→ **What you have to do**
Could you set down exactly the lines in the records below between the line holding "def Device.readied (v" and the line holding "if t.foot then s.updDev", inclusive?

*** Task data Section Begins ***

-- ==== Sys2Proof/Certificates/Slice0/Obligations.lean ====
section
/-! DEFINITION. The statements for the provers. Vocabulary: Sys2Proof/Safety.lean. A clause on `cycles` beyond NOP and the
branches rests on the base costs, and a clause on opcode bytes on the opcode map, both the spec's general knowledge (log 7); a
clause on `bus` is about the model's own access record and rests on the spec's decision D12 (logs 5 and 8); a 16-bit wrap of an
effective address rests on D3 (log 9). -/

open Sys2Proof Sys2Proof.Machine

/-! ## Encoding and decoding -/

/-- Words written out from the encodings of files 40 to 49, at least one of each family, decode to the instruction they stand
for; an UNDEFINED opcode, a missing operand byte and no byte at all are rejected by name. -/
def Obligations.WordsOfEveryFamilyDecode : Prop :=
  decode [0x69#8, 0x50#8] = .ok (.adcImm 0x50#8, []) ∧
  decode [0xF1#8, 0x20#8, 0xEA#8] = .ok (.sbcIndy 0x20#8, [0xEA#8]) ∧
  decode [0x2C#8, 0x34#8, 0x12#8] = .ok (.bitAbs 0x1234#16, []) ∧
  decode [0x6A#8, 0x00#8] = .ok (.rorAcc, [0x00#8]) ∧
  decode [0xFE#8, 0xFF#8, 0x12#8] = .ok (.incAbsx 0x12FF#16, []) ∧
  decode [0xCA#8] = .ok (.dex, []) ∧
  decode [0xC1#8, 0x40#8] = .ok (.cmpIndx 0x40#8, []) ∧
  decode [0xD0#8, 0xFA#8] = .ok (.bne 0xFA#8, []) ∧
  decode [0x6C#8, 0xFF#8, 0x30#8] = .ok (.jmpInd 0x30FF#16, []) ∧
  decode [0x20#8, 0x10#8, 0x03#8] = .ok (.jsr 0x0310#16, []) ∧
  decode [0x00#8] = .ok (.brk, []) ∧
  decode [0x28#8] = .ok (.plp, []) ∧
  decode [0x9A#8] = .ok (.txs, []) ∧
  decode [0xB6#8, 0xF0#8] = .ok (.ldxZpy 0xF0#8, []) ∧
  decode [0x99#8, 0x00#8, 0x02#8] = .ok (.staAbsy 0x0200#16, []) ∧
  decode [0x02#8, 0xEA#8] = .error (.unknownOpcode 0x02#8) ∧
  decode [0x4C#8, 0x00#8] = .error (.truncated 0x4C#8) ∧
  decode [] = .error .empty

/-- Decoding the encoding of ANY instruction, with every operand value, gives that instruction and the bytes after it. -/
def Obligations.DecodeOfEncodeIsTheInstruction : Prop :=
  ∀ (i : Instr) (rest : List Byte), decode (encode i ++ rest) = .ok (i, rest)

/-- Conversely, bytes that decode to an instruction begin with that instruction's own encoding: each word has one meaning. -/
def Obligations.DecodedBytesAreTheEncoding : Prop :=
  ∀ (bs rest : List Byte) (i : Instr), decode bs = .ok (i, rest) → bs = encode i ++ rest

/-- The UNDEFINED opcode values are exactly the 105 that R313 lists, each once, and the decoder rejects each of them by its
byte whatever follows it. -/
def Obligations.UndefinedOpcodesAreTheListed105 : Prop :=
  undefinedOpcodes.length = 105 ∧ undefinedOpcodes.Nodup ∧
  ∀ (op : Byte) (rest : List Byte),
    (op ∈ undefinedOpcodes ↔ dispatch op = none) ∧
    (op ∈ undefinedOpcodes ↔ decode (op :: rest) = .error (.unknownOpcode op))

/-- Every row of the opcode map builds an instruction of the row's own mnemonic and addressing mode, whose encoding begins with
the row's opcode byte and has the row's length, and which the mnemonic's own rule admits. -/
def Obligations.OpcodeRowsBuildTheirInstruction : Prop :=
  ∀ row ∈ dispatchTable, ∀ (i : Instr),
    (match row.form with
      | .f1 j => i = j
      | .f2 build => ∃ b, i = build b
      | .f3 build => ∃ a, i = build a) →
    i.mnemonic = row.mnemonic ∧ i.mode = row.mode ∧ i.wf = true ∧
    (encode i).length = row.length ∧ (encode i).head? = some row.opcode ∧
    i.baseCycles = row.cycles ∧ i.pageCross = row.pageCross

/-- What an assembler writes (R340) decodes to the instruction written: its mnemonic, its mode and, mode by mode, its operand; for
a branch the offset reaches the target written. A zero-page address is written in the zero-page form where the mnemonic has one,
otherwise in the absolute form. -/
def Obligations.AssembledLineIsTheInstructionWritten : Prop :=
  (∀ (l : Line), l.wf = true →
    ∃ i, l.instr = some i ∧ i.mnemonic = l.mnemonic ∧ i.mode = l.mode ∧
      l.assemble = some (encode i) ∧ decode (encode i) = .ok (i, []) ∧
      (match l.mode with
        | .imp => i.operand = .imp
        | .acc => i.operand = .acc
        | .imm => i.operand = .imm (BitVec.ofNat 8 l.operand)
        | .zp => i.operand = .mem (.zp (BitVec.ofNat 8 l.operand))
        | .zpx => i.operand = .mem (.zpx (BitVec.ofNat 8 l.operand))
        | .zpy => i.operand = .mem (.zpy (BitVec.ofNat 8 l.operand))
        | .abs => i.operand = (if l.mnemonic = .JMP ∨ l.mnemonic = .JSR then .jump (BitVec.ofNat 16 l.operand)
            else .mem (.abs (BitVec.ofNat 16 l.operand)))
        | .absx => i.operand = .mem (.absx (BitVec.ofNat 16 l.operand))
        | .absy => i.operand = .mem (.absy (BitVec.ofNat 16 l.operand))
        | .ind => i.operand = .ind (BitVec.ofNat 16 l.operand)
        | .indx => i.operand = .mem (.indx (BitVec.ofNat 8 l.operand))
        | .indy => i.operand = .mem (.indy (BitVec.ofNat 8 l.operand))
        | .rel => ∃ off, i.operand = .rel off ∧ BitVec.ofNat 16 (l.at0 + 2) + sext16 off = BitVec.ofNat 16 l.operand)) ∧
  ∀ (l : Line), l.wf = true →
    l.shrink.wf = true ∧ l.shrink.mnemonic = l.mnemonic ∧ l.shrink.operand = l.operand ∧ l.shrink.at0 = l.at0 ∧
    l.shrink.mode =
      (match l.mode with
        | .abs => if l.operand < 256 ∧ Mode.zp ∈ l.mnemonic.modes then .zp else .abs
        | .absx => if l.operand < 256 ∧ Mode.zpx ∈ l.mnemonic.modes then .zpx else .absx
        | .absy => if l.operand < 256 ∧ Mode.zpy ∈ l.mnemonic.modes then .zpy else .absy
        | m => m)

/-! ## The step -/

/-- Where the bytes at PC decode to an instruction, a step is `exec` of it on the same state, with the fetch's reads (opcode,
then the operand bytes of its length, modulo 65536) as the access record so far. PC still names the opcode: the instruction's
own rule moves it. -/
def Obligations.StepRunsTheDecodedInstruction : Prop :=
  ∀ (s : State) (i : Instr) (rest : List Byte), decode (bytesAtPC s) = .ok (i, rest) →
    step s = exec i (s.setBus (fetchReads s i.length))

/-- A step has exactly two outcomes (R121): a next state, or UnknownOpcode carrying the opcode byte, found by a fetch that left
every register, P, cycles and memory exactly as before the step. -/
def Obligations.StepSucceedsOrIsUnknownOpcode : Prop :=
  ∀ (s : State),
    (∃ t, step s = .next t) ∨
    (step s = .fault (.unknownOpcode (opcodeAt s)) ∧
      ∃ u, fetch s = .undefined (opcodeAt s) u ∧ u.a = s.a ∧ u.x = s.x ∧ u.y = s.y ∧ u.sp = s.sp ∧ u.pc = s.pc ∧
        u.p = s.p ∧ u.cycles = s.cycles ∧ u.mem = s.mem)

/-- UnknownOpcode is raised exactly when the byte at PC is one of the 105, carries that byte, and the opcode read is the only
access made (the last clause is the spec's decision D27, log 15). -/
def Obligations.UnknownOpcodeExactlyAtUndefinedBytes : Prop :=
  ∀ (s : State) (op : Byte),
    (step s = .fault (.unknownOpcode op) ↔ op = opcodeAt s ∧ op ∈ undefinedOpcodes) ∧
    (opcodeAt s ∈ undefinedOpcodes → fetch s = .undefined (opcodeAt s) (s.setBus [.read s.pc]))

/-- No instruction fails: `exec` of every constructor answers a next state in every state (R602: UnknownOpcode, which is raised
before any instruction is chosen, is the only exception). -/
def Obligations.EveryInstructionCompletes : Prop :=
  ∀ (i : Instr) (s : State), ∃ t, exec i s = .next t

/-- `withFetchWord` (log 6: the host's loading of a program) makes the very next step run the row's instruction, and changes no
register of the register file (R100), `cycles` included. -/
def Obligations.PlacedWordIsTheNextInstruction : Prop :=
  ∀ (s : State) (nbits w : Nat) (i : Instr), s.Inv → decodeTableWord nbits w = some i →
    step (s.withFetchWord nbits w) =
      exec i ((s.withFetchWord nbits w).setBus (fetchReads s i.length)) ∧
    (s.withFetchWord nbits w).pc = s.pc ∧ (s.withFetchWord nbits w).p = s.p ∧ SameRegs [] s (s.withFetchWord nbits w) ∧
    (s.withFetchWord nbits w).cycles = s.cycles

*** Task data Section Ends ***
*** Task data Section Begins ***

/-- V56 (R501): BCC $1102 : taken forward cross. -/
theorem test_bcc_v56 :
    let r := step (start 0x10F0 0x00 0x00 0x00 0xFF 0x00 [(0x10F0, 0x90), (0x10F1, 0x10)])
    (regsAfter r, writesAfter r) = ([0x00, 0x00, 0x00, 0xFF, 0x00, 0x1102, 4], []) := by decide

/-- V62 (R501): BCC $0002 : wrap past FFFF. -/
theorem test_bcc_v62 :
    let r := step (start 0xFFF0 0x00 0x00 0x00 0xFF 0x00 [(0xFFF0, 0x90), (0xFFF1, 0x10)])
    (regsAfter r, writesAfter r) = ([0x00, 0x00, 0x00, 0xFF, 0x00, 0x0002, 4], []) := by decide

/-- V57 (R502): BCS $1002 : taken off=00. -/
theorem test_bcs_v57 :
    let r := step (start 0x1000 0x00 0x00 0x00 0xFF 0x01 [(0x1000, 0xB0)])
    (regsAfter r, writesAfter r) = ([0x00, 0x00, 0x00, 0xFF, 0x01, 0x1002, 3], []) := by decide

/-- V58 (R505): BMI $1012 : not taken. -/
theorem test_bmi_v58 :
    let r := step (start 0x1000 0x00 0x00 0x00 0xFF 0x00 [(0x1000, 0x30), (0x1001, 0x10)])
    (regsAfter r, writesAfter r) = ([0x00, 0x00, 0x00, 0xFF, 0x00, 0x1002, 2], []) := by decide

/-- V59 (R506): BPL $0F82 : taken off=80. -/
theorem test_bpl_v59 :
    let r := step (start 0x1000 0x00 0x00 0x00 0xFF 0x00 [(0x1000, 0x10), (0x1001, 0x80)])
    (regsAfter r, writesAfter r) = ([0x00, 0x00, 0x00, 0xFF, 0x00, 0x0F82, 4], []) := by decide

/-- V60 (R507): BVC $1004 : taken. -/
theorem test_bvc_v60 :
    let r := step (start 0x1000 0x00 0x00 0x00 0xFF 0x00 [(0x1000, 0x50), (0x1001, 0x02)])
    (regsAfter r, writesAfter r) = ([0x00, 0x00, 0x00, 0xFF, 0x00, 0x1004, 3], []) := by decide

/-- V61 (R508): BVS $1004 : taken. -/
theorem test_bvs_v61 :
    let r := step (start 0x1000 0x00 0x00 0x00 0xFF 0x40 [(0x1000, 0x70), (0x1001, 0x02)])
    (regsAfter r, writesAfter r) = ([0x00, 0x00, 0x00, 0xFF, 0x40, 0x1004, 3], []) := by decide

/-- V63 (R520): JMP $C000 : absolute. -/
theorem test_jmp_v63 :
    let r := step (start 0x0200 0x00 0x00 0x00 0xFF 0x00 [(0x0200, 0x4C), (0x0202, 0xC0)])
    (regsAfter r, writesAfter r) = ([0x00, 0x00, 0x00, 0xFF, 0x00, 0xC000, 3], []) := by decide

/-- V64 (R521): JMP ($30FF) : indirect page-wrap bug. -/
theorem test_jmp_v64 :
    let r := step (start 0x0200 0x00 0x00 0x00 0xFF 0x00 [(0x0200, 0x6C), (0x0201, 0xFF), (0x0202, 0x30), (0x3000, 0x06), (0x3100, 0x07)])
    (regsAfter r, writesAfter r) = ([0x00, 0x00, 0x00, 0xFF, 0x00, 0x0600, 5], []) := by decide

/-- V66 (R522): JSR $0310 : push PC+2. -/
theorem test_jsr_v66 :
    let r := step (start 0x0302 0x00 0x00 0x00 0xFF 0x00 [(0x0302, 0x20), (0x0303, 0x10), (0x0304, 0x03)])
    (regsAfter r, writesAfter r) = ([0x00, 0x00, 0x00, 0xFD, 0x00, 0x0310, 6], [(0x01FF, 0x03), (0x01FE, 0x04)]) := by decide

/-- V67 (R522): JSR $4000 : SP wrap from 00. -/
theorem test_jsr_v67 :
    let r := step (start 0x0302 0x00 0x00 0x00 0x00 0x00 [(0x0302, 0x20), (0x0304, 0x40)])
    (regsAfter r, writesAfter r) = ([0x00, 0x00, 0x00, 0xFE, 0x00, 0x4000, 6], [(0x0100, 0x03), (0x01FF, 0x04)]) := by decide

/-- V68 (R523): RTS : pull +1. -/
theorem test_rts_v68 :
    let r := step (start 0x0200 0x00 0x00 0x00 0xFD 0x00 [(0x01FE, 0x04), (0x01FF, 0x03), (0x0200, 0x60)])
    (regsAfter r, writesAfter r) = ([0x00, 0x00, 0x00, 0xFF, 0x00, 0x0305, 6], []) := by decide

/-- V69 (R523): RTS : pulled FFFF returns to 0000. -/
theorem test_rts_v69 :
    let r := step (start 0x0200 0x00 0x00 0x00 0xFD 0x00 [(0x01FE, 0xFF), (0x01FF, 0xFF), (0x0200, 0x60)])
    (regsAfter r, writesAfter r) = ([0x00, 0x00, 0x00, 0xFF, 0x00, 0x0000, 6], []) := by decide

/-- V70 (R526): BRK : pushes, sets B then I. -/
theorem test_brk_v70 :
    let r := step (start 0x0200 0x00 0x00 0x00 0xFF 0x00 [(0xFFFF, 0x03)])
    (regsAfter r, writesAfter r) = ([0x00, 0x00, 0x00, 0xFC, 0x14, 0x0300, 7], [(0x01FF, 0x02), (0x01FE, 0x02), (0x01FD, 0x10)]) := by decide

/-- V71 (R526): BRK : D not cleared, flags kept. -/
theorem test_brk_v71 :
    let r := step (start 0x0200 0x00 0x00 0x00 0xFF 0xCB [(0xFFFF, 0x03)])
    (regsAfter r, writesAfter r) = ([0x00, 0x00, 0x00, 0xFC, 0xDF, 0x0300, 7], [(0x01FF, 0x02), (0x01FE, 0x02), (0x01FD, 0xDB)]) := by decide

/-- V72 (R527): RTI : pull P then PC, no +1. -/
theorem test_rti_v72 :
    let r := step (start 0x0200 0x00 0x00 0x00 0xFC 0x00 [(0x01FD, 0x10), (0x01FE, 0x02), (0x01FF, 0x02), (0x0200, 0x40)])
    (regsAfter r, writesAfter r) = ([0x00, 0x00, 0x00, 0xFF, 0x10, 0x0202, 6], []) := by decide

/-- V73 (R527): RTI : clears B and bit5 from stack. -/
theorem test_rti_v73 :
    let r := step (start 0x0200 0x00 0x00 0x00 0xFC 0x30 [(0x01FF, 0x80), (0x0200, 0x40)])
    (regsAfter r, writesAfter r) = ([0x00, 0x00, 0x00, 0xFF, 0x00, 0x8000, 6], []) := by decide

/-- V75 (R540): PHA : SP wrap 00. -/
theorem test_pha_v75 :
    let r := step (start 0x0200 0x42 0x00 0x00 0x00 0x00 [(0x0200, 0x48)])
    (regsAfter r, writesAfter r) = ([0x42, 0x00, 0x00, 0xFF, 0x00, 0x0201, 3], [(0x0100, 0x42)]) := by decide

*** Task data Section Ends ***
*** Task data Section Begins ***

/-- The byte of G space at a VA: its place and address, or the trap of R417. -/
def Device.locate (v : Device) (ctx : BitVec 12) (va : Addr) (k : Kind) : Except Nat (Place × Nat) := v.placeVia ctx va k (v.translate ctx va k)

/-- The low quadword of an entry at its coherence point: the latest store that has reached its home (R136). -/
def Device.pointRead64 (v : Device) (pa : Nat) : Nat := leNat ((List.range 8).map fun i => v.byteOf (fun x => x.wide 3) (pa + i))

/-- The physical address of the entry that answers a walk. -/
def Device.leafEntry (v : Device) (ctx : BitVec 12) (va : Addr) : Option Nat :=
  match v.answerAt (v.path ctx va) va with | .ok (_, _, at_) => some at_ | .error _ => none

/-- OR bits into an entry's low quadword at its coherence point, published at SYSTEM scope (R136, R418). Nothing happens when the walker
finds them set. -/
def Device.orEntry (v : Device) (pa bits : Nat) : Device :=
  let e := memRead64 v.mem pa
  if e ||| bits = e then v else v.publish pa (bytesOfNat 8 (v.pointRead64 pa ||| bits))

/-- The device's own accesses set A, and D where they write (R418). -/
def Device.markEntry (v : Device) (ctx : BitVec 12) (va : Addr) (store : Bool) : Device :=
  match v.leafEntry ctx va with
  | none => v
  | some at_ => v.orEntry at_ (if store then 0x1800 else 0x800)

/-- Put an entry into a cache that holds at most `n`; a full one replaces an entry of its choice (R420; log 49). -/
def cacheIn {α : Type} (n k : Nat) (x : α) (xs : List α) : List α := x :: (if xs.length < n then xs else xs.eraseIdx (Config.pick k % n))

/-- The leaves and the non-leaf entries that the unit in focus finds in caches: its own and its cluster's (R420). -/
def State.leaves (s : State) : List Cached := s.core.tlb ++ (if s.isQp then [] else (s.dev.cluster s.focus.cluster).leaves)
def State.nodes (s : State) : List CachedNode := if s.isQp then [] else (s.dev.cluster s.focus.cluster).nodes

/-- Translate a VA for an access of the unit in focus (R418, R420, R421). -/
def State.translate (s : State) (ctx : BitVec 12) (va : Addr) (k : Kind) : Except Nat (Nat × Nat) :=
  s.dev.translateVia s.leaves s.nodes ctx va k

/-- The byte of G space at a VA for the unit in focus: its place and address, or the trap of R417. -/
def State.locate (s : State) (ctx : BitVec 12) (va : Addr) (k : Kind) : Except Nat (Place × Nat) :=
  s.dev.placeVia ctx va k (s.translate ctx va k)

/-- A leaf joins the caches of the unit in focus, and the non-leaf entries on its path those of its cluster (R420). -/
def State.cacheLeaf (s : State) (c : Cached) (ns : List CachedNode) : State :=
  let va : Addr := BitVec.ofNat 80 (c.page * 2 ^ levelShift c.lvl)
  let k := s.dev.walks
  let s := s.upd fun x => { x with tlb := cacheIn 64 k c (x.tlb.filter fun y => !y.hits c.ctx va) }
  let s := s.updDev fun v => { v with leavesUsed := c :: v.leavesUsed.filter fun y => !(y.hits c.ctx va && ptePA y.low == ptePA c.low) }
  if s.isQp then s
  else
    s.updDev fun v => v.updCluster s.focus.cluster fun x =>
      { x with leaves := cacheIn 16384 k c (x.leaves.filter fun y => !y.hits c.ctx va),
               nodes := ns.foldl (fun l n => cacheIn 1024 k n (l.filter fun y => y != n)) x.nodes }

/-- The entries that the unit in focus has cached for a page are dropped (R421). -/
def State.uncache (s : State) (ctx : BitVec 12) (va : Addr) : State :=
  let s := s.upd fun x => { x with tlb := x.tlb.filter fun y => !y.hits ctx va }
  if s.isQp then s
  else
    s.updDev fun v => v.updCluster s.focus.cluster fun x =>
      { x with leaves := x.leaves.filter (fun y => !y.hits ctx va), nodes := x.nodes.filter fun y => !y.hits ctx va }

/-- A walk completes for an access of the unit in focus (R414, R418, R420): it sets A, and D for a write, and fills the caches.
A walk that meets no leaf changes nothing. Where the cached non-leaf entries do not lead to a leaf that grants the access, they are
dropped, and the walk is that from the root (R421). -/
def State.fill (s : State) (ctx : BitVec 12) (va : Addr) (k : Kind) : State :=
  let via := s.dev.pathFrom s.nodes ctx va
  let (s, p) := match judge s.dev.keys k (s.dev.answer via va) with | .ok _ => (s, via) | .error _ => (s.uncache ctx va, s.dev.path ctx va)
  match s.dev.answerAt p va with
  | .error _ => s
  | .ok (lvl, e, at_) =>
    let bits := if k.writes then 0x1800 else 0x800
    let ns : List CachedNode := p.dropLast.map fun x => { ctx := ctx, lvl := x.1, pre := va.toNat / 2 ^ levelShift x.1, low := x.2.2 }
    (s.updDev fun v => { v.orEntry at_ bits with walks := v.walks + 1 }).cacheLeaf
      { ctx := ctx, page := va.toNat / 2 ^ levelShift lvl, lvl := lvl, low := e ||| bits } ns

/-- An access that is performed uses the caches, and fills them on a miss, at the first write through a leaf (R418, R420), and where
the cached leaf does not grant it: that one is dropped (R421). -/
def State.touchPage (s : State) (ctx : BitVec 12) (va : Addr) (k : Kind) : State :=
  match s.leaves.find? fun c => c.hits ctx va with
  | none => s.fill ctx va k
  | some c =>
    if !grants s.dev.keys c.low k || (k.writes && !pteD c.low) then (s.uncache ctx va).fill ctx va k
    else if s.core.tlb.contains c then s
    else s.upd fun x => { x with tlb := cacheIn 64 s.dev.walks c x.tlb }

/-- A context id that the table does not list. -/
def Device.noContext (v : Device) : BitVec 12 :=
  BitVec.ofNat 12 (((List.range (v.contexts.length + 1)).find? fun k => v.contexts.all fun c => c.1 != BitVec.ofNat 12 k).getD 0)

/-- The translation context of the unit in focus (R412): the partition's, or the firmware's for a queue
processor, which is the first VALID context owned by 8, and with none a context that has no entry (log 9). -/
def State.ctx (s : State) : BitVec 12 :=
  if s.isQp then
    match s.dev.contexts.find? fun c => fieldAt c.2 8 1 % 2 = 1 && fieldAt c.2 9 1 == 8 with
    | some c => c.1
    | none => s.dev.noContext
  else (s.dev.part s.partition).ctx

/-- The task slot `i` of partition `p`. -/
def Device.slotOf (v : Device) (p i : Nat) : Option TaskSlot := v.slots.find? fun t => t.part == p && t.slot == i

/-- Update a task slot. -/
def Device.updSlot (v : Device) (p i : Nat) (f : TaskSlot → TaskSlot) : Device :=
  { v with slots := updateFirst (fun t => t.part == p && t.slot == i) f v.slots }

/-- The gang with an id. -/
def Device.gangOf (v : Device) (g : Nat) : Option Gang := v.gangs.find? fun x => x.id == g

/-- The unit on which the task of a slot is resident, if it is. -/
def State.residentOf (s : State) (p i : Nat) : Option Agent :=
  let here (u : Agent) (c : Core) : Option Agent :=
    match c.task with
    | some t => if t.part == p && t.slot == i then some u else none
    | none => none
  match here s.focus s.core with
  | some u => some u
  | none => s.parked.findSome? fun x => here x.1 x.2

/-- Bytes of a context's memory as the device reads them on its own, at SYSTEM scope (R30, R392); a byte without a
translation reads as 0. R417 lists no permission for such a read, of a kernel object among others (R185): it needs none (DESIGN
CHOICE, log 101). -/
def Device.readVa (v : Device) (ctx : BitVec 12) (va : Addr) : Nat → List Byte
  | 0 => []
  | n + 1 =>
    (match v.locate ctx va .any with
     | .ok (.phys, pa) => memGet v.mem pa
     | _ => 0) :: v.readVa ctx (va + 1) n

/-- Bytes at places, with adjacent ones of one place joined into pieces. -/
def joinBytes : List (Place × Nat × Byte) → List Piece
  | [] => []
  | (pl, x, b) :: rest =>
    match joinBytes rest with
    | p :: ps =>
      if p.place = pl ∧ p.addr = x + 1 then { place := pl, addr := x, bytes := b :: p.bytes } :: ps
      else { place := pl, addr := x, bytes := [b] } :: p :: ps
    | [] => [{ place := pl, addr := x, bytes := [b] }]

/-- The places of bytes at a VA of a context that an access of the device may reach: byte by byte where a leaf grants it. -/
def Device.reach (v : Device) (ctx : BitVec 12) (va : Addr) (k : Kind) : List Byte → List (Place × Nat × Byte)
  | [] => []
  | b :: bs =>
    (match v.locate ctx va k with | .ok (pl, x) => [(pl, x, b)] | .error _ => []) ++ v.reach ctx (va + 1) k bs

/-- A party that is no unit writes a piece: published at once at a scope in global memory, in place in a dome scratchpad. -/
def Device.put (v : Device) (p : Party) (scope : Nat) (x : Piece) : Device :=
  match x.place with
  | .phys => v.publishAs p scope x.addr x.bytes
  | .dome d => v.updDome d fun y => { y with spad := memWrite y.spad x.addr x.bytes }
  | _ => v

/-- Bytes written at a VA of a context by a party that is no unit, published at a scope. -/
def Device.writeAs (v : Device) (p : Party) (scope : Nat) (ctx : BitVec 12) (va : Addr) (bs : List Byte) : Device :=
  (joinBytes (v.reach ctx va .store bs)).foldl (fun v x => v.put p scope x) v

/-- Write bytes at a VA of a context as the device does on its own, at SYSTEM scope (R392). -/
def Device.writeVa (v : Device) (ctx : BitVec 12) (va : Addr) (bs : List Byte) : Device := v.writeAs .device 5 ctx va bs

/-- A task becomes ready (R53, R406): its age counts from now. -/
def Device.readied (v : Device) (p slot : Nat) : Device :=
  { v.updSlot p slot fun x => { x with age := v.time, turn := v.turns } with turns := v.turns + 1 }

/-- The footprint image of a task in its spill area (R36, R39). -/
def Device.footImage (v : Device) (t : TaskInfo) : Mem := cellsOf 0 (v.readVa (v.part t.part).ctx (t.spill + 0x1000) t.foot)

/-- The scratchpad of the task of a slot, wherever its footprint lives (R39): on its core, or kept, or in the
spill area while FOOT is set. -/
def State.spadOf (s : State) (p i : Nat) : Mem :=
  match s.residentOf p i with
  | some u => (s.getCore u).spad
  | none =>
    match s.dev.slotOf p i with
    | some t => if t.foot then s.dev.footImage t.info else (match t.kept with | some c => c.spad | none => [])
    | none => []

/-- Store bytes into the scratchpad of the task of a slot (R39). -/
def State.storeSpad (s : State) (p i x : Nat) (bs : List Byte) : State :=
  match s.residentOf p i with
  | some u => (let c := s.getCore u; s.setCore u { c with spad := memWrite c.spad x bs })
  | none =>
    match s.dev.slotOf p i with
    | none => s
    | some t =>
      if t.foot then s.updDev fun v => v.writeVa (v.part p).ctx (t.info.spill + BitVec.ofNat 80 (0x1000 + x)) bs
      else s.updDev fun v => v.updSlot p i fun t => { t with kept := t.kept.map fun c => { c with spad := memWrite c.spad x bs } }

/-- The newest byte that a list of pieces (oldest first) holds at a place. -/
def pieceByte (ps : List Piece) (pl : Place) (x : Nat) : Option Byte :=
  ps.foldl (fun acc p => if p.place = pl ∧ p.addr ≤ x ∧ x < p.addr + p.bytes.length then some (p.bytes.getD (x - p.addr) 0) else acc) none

*** Task data Section Ends ***

→ **Solution to this problem**
def Device.readied (v : Device) (p slot : Nat) : Device :=
  { v.updSlot p slot fun x => { x with age := v.time, turn := v.turns } with turns := v.turns + 1 }

/-- The footprint image of a task in its spill area (R36, R39). -/
def Device.footImage (v : Device) (t : TaskInfo) : Mem := cellsOf 0 (v.readVa (v.part t.part).ctx (t.spill + 0x1000) t.foot)

/-- The scratchpad of the task of a slot, wherever its footprint lives (R39): on its core, or kept, or in the
spill area while FOOT is set. -/
def State.spadOf (s : State) (p i : Nat) : Mem :=
  match s.residentOf p i with
  | some u => (s.getCore u).spad
  | none =>
    match s.dev.slotOf p i with
    | some t => if t.foot then s.dev.footImage t.info else (match t.kept with | some c => c.spad | none => [])
    | none => []

/-- Store bytes into the scratchpad of the task of a slot (R39). -/
def State.storeSpad (s : State) (p i x : Nat) (bs : List Byte) : State :=
  match s.residentOf p i with
  | some u => (let c := s.getCore u; s.setCore u { c with spad := memWrite c.spad x bs })
  | none =>
    match s.dev.slotOf p i with
    | none => s
    | some t =>
      if t.foot then s.updDev fun v => v.writeVa (v.part p).ctx (t.info.spill + BitVec.ofNat 80 (0x1000 + x)) bs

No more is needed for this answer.